Instructions for the task: Could you retype the entries exactly as they are?

========================================

/-- An output byte that is a whole sample has the sample's value. -/
theorem Frame.out_of_whole (f : Frame) (fmt : PixelFormat) {i : Nat} {t : Sample}
    (h : siteOf fmt f.w f.h i = .whole t) : f.out fmt i = f.sample t := by
  rw [Frame.out, h, Frame.siteByte]

/-- Settles O36: the bytes of the output pixel that is (x, y). -/
theorem bottomUpLayouts : Obligations.BottomUpLayouts := by
  refine ⟨rfl, rfl, rfl, rfl,
    fun w h => ⟨badDimensions_of_fullResolution rfl w h, badDimensions_of_fullResolution rfl w h⟩,
    fun f x y hx hy => ?_, fun f x y hx hy => ?_⟩
  · have hsites := siteRgb24_pixel f.w f.h ((f.h - 1 - y) * f.w + x)
    rw [bottomUp_pixel hx hy] at hsites
    obtain ⟨hblue, hgreen, hred⟩ := hsites
    exact ⟨f.out_of_whole .rgb24 hblue, f.out_of_whole .rgb24 hgreen, f.out_of_whole .rgb24 hred⟩
  · have hsites := siteXrgb32_pixel f.w f.h ((f.h - 1 - y) * f.w + x)
    rw [bottomUp_pixel hx hy] at hsites
    obtain ⟨hblue, hgreen, hred, hpad⟩ := hsites
    exact ⟨f.out_of_whole .xrgb32 hblue, f.out_of_whole .xrgb32 hgreen, f.out_of_whole .xrgb32 hred,
      f.out_of_whole .xrgb32 hpad⟩

/-! ### Planes -/

theorem planeAt_raster (ch : Channel) {w x : Nat} (y : Nat) (hx : x < w) : planeAt ch w (y * w + x) = .full ch x y := by
  rw [planeAt, raster_mod y hx, raster_div y hx]

theorem planeAt420_raster (ch : Channel) {w cx : Nat} (cy : Nat) (hx : cx < w / 2) :
    planeAt420 ch w (cy * (w / 2) + cx) = .c420 ch cx cy := by
  rw [planeAt420, raster_mod cy hx, raster_div cy hx]

/-- Sample k of each plane of YUV444. -/
theorem siteYuv444_planes {w h k : Nat} (hk : k < w * h) :
    siteYuv444 w h k = .whole (planeAt .y w k) ∧
    siteYuv444 w h (w * h + k) = .whole (planeAt .u w k) ∧
    siteYuv444 w h (2 * (w * h) + k) = .whole (planeAt .v w k) := by
  refine ⟨if_pos hk, ?_, ?_⟩
  · rw [siteYuv444, if_neg (by omega), if_pos (by omega), Nat.add_sub_cancel_left]
  · rw [siteYuv444, if_neg (by omega), if_neg (by omega), Nat.add_sub_cancel_left]

/-- Every byte of YUV444 is a sample of a full-resolution plane. -/
theorem siteYuv444_full (w h i : Nat) : ∃ ch x y, siteYuv444 w h i = .whole (.full ch x y) := by
  unfold siteYuv444
  split
  · exact ⟨_, _, _, rfl⟩
  · split <;> exact ⟨_, _, _, rfl⟩

/-- A sample of any full-resolution plane is in the limited range (R111). -/
theorem Frame.plane_bounds (f : Frame) (ch : Channel) (x y : Nat) :
    16 ≤ (f.plane ch x y).toNat ∧ (f.plane ch x y).toNat ≤ 240 := by
  obtain ⟨hlow, hhigh⟩ := ct_bounds f.ties ch (f.red x y) (f.green x y) (f.blue x y)
  exact ⟨hlow, Int.ofNat_le.1 (hhigh.trans (limitTop_bounds ch).2)⟩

========================================

Task answer:
/-- An output byte that is a whole sample has the sample's value. -/
theorem Frame.out_of_whole (f : Frame) (fmt : PixelFormat) {i : Nat} {t : Sample}
    (h : siteOf fmt f.w f.h i = .whole t) : f.out fmt i = f.sample t := by
  rw [Frame.out, h, Frame.siteByte]

/-- Settles O36: the bytes of the output pixel that is (x, y). -/
theorem bottomUpLayouts : Obligations.BottomUpLayouts := by
  refine ⟨rfl, rfl, rfl, rfl,
    fun w h => ⟨badDimensions_of_fullResolution rfl w h, badDimensions_of_fullResolution rfl w h⟩,
    fun f x y hx hy => ?_, fun f x y hx hy => ?_⟩
  · have hsites := siteRgb24_pixel f.w f.h ((f.h - 1 - y) * f.w + x)
    rw [bottomUp_pixel hx hy] at hsites
    obtain ⟨hblue, hgreen, hred⟩ := hsites
    exact ⟨f.out_of_whole .rgb24 hblue, f.out_of_whole .rgb24 hgreen, f.out_of_whole .rgb24 hred⟩
  · have hsites := siteXrgb32_pixel f.w f.h ((f.h - 1 - y) * f.w + x)
    rw [bottomUp_pixel hx hy] at hsites
    obtain ⟨hblue, hgreen, hred, hpad⟩ := hsites
    exact ⟨f.out_of_whole .xrgb32 hblue, f.out_of_whole .xrgb32 hgreen, f.out_of_whole .xrgb32 hred,
      f.out_of_whole .xrgb32 hpad⟩

/-! ### Planes -/

theorem planeAt_raster (ch : Channel) {w x : Nat} (y : Nat) (hx : x < w) : planeAt ch w (y * w + x) = .full ch x y := by
  rw [planeAt, raster_mod y hx, raster_div y hx]

theorem planeAt420_raster (ch : Channel) {w cx : Nat} (cy : Nat) (hx : cx < w / 2) :
    planeAt420 ch w (cy * (w / 2) + cx) = .c420 ch cx cy := by
  rw [planeAt420, raster_mod cy hx, raster_div cy hx]

/-- Sample k of each plane of YUV444. -/
theorem siteYuv444_planes {w h k : Nat} (hk : k < w * h) :
    siteYuv444 w h k = .whole (planeAt .y w k) ∧
    siteYuv444 w h (w * h + k) = .whole (planeAt .u w k) ∧
    siteYuv444 w h (2 * (w * h) + k) = .whole (planeAt .v w k) := by
  refine ⟨if_pos hk, ?_, ?_⟩
  · rw [siteYuv444, if_neg (by omega), if_pos (by omega), Nat.add_sub_cancel_left]
  · rw [siteYuv444, if_neg (by omega), if_neg (by omega), Nat.add_sub_cancel_left]

/-- Every byte of YUV444 is a sample of a full-resolution plane. -/
theorem siteYuv444_full (w h i : Nat) : ∃ ch x y, siteYuv444 w h i = .whole (.full ch x y) := by
  unfold siteYuv444
  split
  · exact ⟨_, _, _, rfl⟩
  · split <;> exact ⟨_, _, _, rfl⟩

/-- A sample of any full-resolution plane is in the limited range (R111). -/
theorem Frame.plane_bounds (f : Frame) (ch : Channel) (x y : Nat) :
    16 ≤ (f.plane ch x y).toNat ∧ (f.plane ch x y).toNat ≤ 240 := by
  obtain ⟨hlow, hhigh⟩ := ct_bounds f.ties ch (f.red x y) (f.green x y) (f.blue x y)
  exact ⟨hlow, Int.ofNat_le.1 (hhigh.trans (limitTop_bounds ch).2)⟩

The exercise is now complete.